YARN YARN is more general than Classic MapReduce. Classic MapReduce is just one type of YARN application. Same cluster can run different YARN applications.

YARN entities The Client Resource manager Node manager, which launch and monitor containers Application master, which coordinates tasks Distributed filesystem

Job Submission Similar to Classic MapReduce JobID is retrieved from ResourceManager Job is submitted to Resourcemanager

Job Initialization ResourceManager allocates container and launches application master inside the container Application master initializes job as in Classic MapReduce

Job Initialization AppMaster decides how to run the tasks of the job. If the job is small, AppMaster may choose to run tasks in the same JVM as itself. Larger tasks are executed in their own containers and JVMs. The choice is done by judging the overhead of JVM creations.

Task Execution Once a task is assigned to a container by the resource managers scheduler, appmaster starts the container. Progress is reported to AppMaster which is polled by the client.

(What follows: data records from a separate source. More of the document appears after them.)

-- ==== Sys2Proof/Certificates/Slice0/Obligations.lean ====
section
/-! DEFINITION. The statements about the model. Each docstring gives the rules of spec/ that its statement formalises; a clause that is
the model's choice names its log entry. -/

open Sys2Proof Sys2Proof.Machine

/-- O1. For every command c, every list of waiting commands and every state s, the step of s with c at the front of its queue is exec of c on
s with the queue's rest; and the step of a state whose queue is empty answers that state with its time one nanosecond later. The queue,
and that an idle step is one nanosecond of the time that the counter of R345 counts, are the model's form of a block that takes commands
(DESIGN CHOICE, log entry 1). [derived: spec/opcode_table.json, 00_scope.md, R345] -/
def Obligations.StepRunsFrontCommand : Prop :=
  (∀ (c : Instr) (rest : List Instr) (s : State), step { s with pending := c :: rest } = exec c { s with pending := rest }) ∧
  (∀ (s : State), s.pending = [] → step s = .next { s with now := s.now + 1 })

/-- O2. For every port x and state s in which the port acknowledges (it hears its bus, no recovery runs, it has a dynamic address), GETPID,
GETBCR, GETDCR, GETMWL, GETMRL, GETMXDS and GETSTATUS answer the state that differs from s in the bytes driven, and for GETSTATUS in the
cleared protocol-error bit. The PID is the manufacturer 0x01D3, part 0x7648, instance x and the place number; lengths go most significant
byte first. Every register, flag and byte of memory else is unchanged. A port that does not acknowledge drives nothing on GETPID,
GETSTATUS, a read-pointer write and a private read: everything but the missing acknowledgement is as it was. [derived:
11_i3c_control_plane.md, R288, R289] -/
def Obligations.I3cGetsDriveTheirBytes : Prop :=
  ∀ (x : I3cId) (s : State), (portAcks s x = true →
    exec (.getpid x) s = .next { s with out := s.out ++ [.i3cData x (beBytes 6 (0x01D3 * 2 ^ 33 + 0x7648 * 2 ^ 16 + x.val * 2 ^ 12 + s.place))] } ∧
    exec (.getbcr x) s = .next { s with out := s.out ++ [.i3cData x [0x01]] } ∧
    exec (.getdcr x) s = .next { s with out := s.out ++ [.i3cData x [0x00]] } ∧
    exec (.getmwl x) s = .next { s with out := s.out ++ [.i3cData x (beBytes 2 (s.port x).mwl)] } ∧
    exec (.getmrl x) s = .next { s with out := s.out ++ [.i3cData x (beBytes 2 (s.port x).mrl)] } ∧
    exec (.getmxds x) s = .next { s with out := s.out ++ [.i3cData x [0x00, 0x00, 0x14, 0x00, 0x00]] } ∧
    exec (.getstatus x) s = .next { s.setPort x { s.port x with protoErr := false } with
      out := s.out ++ [.i3cData x [BitVec.ofNat 8 (idState s), BitVec.ofNat 8 (32 * bit (s.port x).protoErr)]] }) ∧
    (∀ (offset bytes : Nat), portAcks s x = false →
      exec (.getpid x) s = .next { s with out := s.out ++ [.i3cNack x] } ∧
      exec (.getstatus x) s = .next { s with out := s.out ++ [.i3cNack x] } ∧
      exec (.readPointerSet x offset) s = .next { s with out := s.out ++ [.i3cNack x] } ∧
      exec (.pwrCountsRead x bytes) s = .next { s with out := s.out ++ [.i3cNack x] })

/-- O3. For every port x that hears its bus: SETDASA at the static address 0x08 + SLOT_ID with a 7-bit address other than 0 gives the dynamic
address to a port that has none and is not in recovery, and is not acknowledged by one that has an address or is in recovery; RSTDAA takes
the address away. SETMWL with a value of 6 to 4,098 and SETMRL with a value of 4 to 4,096 set the length, and any other value leaves the
state as it was, as a broadcast, and as a direct CCC where the port acknowledges; a direct one to a port that does not acknowledge drives
only the missing acknowledgement. Only the field named and the acknowledgement driven change. [derived: 11_i3c_control_plane.md, R288,
R289] -/
def Obligations.I3cAddressAndLengths : Prop :=
  ∀ (x : I3cId) (s : State) (addr v : Nat), portHears s x = true →
    (recovering s x = false → (s.port x).dynAddr = none → 0 < addr → addr < 128 →
      exec (.setdasa x (0x08 + s.fuses.slot) addr) s =
        .next { s.setPort x { s.port x with dynAddr := some addr } with out := s.out ++ [.i3cAck x] }) ∧
    (recovering s x = true ∨ (s.port x).dynAddr ≠ none →
      exec (.setdasa x (0x08 + s.fuses.slot) addr) s = .next { s with out := s.out ++ [.i3cNack x] }) ∧
    exec (.rstdaa x) s = .next (s.setPort x { s.port x with dynAddr := none }) ∧
    (∀ f : CccForm, f.port = x → (f.direct = true → portAcks s x = true) →
      (6 ≤ v → v ≤ 4098 → exec (.setmwl f v) s = .next (s.setPort x { s.port x with mwl := v })) ∧
      (4 ≤ v → v ≤ 4096 → exec (.setmrl f v) s = .next (s.setPort x { s.port x with mrl := v })) ∧
      (v < 6 ∨ 4098 < v → exec (.setmwl f v) s = .next s) ∧
      (v < 4 ∨ 4096 < v → exec (.setmrl f v) s = .next s)) ∧
    (∀ f : CccForm, f.port = x → f.direct = true → portAcks s x = false →
      exec (.setmwl f v) s = .next { s with out := s.out ++ [.i3cNack x] } ∧ exec (.setmrl f v) s = .next { s with out := s.out ++ [.i3cNack x] })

Failures Failures in Classic MapReduce: failure of task failure of TaskTracker failure of JobTracker

Task Failure Exception in map or reduce tasks, TaskTracker marks the task as failed. JVM suddenly exists, TaskTracker marks the task as failed. Hanging tasks stop sending progress updates, TaskTracker kill the JVM and task is marked as failed.

Task Failure JobTracker reschedules the failed task to different TaskTracker if possible If the task has failed 4 or more times, it will not retried again. If the task fails 4 times, the whole job fails.

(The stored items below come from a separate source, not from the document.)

-- ==== Sys2Proof/Tests/Slice0.lean ====
section
/-! SUPPORT. The model's own tests: an ill-formed command for each check of WellFormed, and for each statement a state and operands that
meet the hypotheses of each of its clauses, with what the command then does. Expected values come from spec/, at the rule named. -/

namespace Sys2Proof.Machine

set_option Elab.async false

/-- The outcome is a next state that satisfies `f`. -/
def okay (o : Result) (f : State → Bool) : Bool := match o with | .next t => f t | _ => false

/-- An order of type `typ` with a body, taken on port A. -/
def orderMsg (typ : Nat) (body : Bytes) : Taken :=
  { port := 0, bulk := false, msg := { typ := typ, seq := 1, issuer := 5, issued := 0, body := body }, eff := 0 }

/-- `s` with that order due. -/
def due (s : State) (typ : Nat) (body : Bytes) : State := s.modOrders (fun o => { o with due := [orderMsg typ body] })
/-- The last answer on port A carries that status. -/
def statusIs (st : Byte) (u : State) : Bool := (u.port 0).responses.getLast?.map (fun r => r.getD 16 0xFF) == some st

/-- `s` with that message taken. -/
def took (s : State) (typ : Nat) (body : Bytes) : State := s.modOrders (fun o => { o with taken := [orderMsg typ body] })

/-- A member of a partition's mirror set: place 40, serial 7. -/
def mirrorJob : Job := { mirror := true, job := 3, total := 2, own := 0, members := [(0, { place := 0, serial := 1, keys := PeerKeys.init }), (1, { place := 40, serial := 7, keys := PeerKeys.init })] }

/-- Partition 0 in a mirror set, unpaired. -/
def pairable : State := State.reset.modPart 0 (fun x => { x with state := .loaded, job := some mirrorJob })

/-- Partition 0 paired with place 40 in a role. -/
def paired (role : Role) (leader : Bool) (claim : BitVec 32) : State :=
  pairable.modClaim 0 (fun c => { c with role := role, paired := true, group := 65, partner := 40, serial := 7, detectSteps := 2, detectMin := 2,
                                         claim := claim, highest := claim, leader := leader, lastBeat := some 0 })
/-! ## Well-formedness: one ill-formed command for each check -/

/-- A frame of 64 bytes of zeros. -/
def zeroFrame : Frame :=
  { magic := 0x4C43, version := 1, typ := 0x10, dst := 0, src := 40, cabinet := 0, job := 3, keyid := 0, fflags := 1, msg := 0, counter := 1, offset := 0,
    ring := 0, payload := zeros 64, tag := zeros 16 }

/-- An envelope with its CRC. -/
def sealEnv (e : Envelope) : Envelope := { e with crc := envelopeCrc e }

/-- An envelope with a frame. -/
def env (f : Option Frame) : Envelope := sealEnv { lseq := 0, lack := 65535, nak := false, credit := (1, 2, 3), frame := f, crc := 0, uncorr := 0 }

/-- A heartbeat of place 40. -/
def beat : Heartbeat :=
  sealBeat { place := 40, part := 0, bflags := 4, group := 65, claim := 7, highest := 7, step := 100, ocrc := 0, time := 5, serial := 7, cabinet := 0, rcrc := 0 }

/-- A store tray's identity without a signature. -/
def storeId : PartnerId := { place := 2040, port := 3, cabinet := 0, serial := 9, store := true, pubKey := [], sig := [] }

/-- A good start at tray 3, slot 17. -/
def goodStart : StartIn := { StartIn.good State.reset with tray := 3, slot := 17 }

theorem test_wf_queue : Instr.wf (.nop 0 32767) = true ∧ Instr.wf (.nop 0 32768) = false := by decide
theorem test_wf_cluster : Instr.wf (.walkStage 0 7) = true ∧ Instr.wf (.walkStage 0 8) = false := by decide
theorem test_wf_address : Instr.wf (.setdasa 0 8 127) = true ∧ Instr.wf (.setdasa 0 8 128) = false := by decide
theorem test_wf_half : Instr.wf (.setmwl ⟨0, false⟩ 65535) = true ∧ Instr.wf (.setmwl ⟨0, false⟩ 65536) = false := by decide
theorem test_wf_data : Instr.wf (.mbxCmdDataWrite 0 (zeros 4096)) = true ∧ Instr.wf (.mbxCmdDataWrite 0 (zeros 4097)) = false := by decide +kernel
theorem test_wf_read : Instr.wf (.rspDataRead 0 4096) = true ∧ Instr.wf (.rspDataRead 0 4097) = false := by decide
theorem test_wf_channel : Instr.wf (.quotaWindowTimeout 0 31) = true ∧ Instr.wf (.quotaWindowTimeout 0 32) = false := by decide
theorem test_wf_type : Instr.wf (.csiGenericShortPacket 0 63) = true ∧ Instr.wf (.csiGenericShortPacket 0 64) = false := by decide
theorem test_wf_packet : Instr.wf (.csiLongPacket 0 0 0x2A [1] true 2) = true ∧ Instr.wf (.csiLongPacket 0 0 0x2A [1] true 3) = false := by decide
theorem test_wf_place : Instr.wf (.gcmFailTeardown 0 2047) = true ∧ Instr.wf (.gcmFailTeardown 0 2048) = false := by decide
theorem test_wf_frame : Instr.wf (.envelopeReceive 0 (env (some zeroFrame))) = true ∧
    Instr.wf (.envelopeReceive 0 (env (some { zeroFrame with payload := zeros 65 }))) = false := by decide +kernel
theorem test_wf_envelope : Instr.wf (.envelopeReceive 0 { env none with lseq := 65536 }) = false := by decide +kernel
theorem test_wf_heartbeat : Instr.wf (.heartbeatReceive beat) = true ∧ Instr.wf (.heartbeatReceive { beat with claim := 2 ^ 32 }) = false := by decide +kernel
theorem test_wf_partner : Instr.wf (.partnerIdentity 0 storeId) = true ∧ Instr.wf (.partnerIdentity 0 { storeId with port := 16 }) = false := by decide
theorem test_wf_start : Instr.wf (.start goodStart) = true ∧ Instr.wf (.start { goodStart with slot := 32 }) = false := by decide +kernel
theorem test_wf_stream : Instr.wf (.emitFrameSend 0 1023) = true ∧ Instr.wf (.emitFrameSend 0 1024) = false := by decide
theorem test_wf_unit : Instr.wf (.commandCompletion 0 5 63) = true ∧ Instr.wf (.commandCompletion 0 5 64) = false := by decide
theorem test_wf_challenge : Instr.wf (.fecLock 0 (zeros 32)) = true ∧ Instr.wf (.fecLock 0 (zeros 33)) = false := by decide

TaskTracker Failure If the TaskTracker crashes or runs very slowly, the JobTracker notices this from missing heartbeats. Successful map tasks are rescheduled to different TaskTracker if they belong to incomplete job. All tasks in progress are also rescheduled.

TaskTracker Failure TaskTracker may be blacklisted by JobTracker If 4 or more tasks from the same job has failed on a particular TaskTracker, JobTracker records this as fault. When minimum threshold of faults is exceeded, TaskTracker is blacklisted. Faults expire over time (one per day), TaskTrackers get a chance to run jobs again.

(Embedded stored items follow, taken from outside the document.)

-- ==== Sys2Proof/Machine/Walk.lean ====
section
/-! DEFINITION. The block walker: `WALK.PROBE`, `WALK.STEP`, `WALK.RUN`, step by step (43_block_walker.md). -/

namespace Sys2Proof.Machine

/-! ### The probe -/

/-- The size of the probe window, `PROBE_SIZE` (R6). -/
def probeSize : Nat := 24

/-- The window the probe peeks at; the cursor does not move (R212). -/
def probeWindow (s : State) : List Byte := streamBytes s.mem s.fileLen s.cur probeSize

/-- `WALK.PROBE`'s rule (R212). -/
def walkProbeRule (s : State) : Flow :=
  let W := probeWindow s
  let s := { s with re := s.repairEn }
  if W.length < s.params.probeMin then
    .ended (stopError .probeUnreadable (emit (.probeUnreadable s.cur W.length) s))
  else if le32 W 0 = sigV2 then .goes { s with ws := .scanningV2 }
  else if le16 W 0 = sigV1 then .goes { s with ws := .scanningV1 }
  else .ended (stopError .probeUnrecognized (emit (.probeUnrecognized s.cur (le32 W 0)) s))

/-! ### One block -/

/-- S1: `HOFF <- CUR` (R215). -/
def recordOffset (s : State) : State := { s with hoff := s.cur }

/-- S2, from the bytes the header read returned (R216). `n` is the size of a header in the present mode. -/
def loadHeader (n : Nat) (B : List Byte) (s : State) : Flow :=
  let s := loadHb B s
  if B.length = 0 then .ended (stopClean (emit (.cleanEnd s.hoff) s))
  else if B.length < n then
    .ended (stopError .incompleteHeader { emit (.incompleteHeader s.hoff B.length) s with incomplete := true })
  else .goes s

/-- The header as the mode decodes it (R217). -/
def decodeByMode (s : State) : DecodedHeader :=
  match s.ws with
  | .scanningV1 => DecodedHeader.ofV1 (decV1 (s.hb.take sizeV1))
  | .scanningV2 => DecodedHeader.ofV2 (decV2 (s.hb.take sizeV2))
  | .idle => .none
  | .stoppedClean => .none
  | .stoppedError => .none
  | .fatal => .none

/-- S3: decode, then check the signature (R217, R218). -/
def decodeAndCheck (s : State) : Flow :=
  let s := { s with dh := decodeByMode s, incomplete := false, sigok := signatureOk (decodeByMode s) }
  if s.sigok then .goes s
  else .ended (stopError .badSignature (emit (.badSignature s.hoff s.dh.signature s.dh) s))

/-- S5: the header checksum, V2 only (R219). -/
def checkHeaderChecksum (s : State) : State :=
  match s.dh with
  | .v2 h =>
    let t := hcsOverHb s
    { t with hcsbad := hcsBadFlag t.hcsout h.headerChecksum }
  | .v1 _ => { s with hcsbad := false }
  | .none => { s with hcsbad := false }

/-- S6: payload CRC and byte count (R220). -/
def checkPayload (s : State) : State :=
  let t := crcRun { s with maxb := s.dh.declaredDataLength }
  { t with short := shortFlag t.cnt t.dh.declaredDataLength }

/-- S7: CRC comparison (R221). -/
def compareCrc (s : State) : State := { s with crcbad := crcBadFlag s.crcout s.dh.declaredDataCrc32 }

/-- The record of the block last examined (R228). -/
def blockRecord (s : State) : BlockRecord where
  format := s.dh.tag
  headerOffset := s.hoff
  signature := s.dh.signature
  headerChecksumStored := s.dh.asV2.map HeaderV2.headerChecksum
  headerChecksumComputed := s.dh.asV2.map fun _ => s.hcsout
  hcsMismatch := s.dh.asV2.map fun _ => s.hcsbad
  blockType := s.dh.blockType
  blockTypeTag := blockTypeTag s.dh.tag s.dh.blockType
  unknown3 := s.dh.asV1.map HeaderV1.unknown3
  reserved := s.dh.asV1.map HeaderV1.reserved
  hardwareRevision := s.dh.asV2.map HeaderV2.hardwareRevision
  unknownField0x14 := s.dh.asV2.map HeaderV2.unknownField0x14
  deviceType := s.dh.asV2.map HeaderV2.deviceType
  deviceTypeTag := s.dh.asV2.bind fun h => deviceTypeTag h.deviceType
  firmwareVersion := s.dh.firmwareVersion
  major := versionMajor s.dh.firmwareVersion
  minor := versionMinor s.dh.firmwareVersion
  patch := versionPatch s.dh.firmwareVersion
  declaredDataLength := s.dh.declaredDataLength
  observedByteCount := s.cnt
  shortfall := s.short
  declaredDataCrc32 := s.dh.declaredDataCrc32
  observedCrc32 := s.crcout
  crcMismatch := s.crcbad
  payloadOffset := s.hoff + modeSize s.ws

/-- S4 and S8: the record shows the block as found (R222). -/
def reportBlock (s : State) : State := emit (.block (blockRecord s)) s

/-- S5 to S8, which have no stop (R225). -/
def examineBlock (s : State) : State := reportBlock (compareCrc (checkPayload (checkHeaderChecksum s)))

/-- S9: repair, if enabled and there is a mismatch (R223, R260). A storage port without write access fails the write
(R331). -/
def repairBlock (s : State) : Flow :=
  if s.re && anyMismatch s then
    let t := correctHeader s
    rewriteHeader t.writeAccess (modeSize t.ws) t
  else .goes s

/-- S10: go on, or stop on a shortfall (R224). -/
def continueOrStop (s : State) : Flow :=
  if s.short then .ended (stopError .payloadShortfall s) else .goes s

/-- S2 to S10 from the bytes of the header read (R214, R225). -/
def examine (B : List Byte) (s : State) : Flow :=
  (((loadHeader (modeSize s.ws) B s).andThen decodeAndCheck).andThen fun t => repairBlock (examineBlock t)).andThen
    continueOrStop

/-- `WALK.STEP`'s rule (R214): S1, the header read, and the rest. -/
def walkStepRule (s : State) : Flow :=
  let s := recordOffset s
  let (B, s) := streamRead (modeSize s.ws) s
  examine B s

/-- `WALK.STEP` repeated while the walker goes on, at most `n` times (R230). -/
def scanLoop : Nat → State → Flow
  | 0, s => .goes s
  | n + 1, s => (walkStepRule s).andThen (scanLoop n)

/-- The most `WALK.STEP`s a scan makes, `floor(L / 20) + 1` (R226). DEDUCED, log 21: a bound, not a cut. -/
def scanBound (s : State) : Nat := s.fileLen / 20 + 1

/-- `WALK.RUN`'s rule (R230). -/
def walkRunRule (s : State) : Flow := (walkProbeRule s).andThen fun t => scanLoop (scanBound t) t

/-- `WALK.PROBE` (R212). -/
def execWalkProbe (s : State) : Result := command startAccepts needsTable walkProbeRule s

/-- `WALK.STEP` (R214). -/
def execWalkStep (s : State) : Result := command scanAccepts alwaysReady walkStepRule s

/-- `WALK.RUN` (R230). -/
def execWalkRun (s : State) : Result := command startAccepts needsTable walkRunRule s

end Sys2Proof.Machine
end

JobTracker Failure Single Point of Failure in Classic MapReduce All running jobs fail After restart, All jobs must be resubmitted.

Failures in YARN Task Failure, same as in Classic MapReduce AppMaster Failure ResourceManager Failure

Application Master Failure Resource Manager notices failed AppMaster Resource Manager starts a new instance of AppMaster in new container Client experiences a timeout and get a new address of AppMaster from ResourceManager

Resource Manager Failure Resource Managers have checkpointing mechanism which saves its state to persistent storage. After crash, administrator brings new Resource Manager up and it recovers saved state.

Speculative Execution If Hadoop detects that some task is slower than normal, another equivalent backup task is launched. Which ever completes first, the second one is killed immediately. Optimization, not a feature to make jobs run more reliably.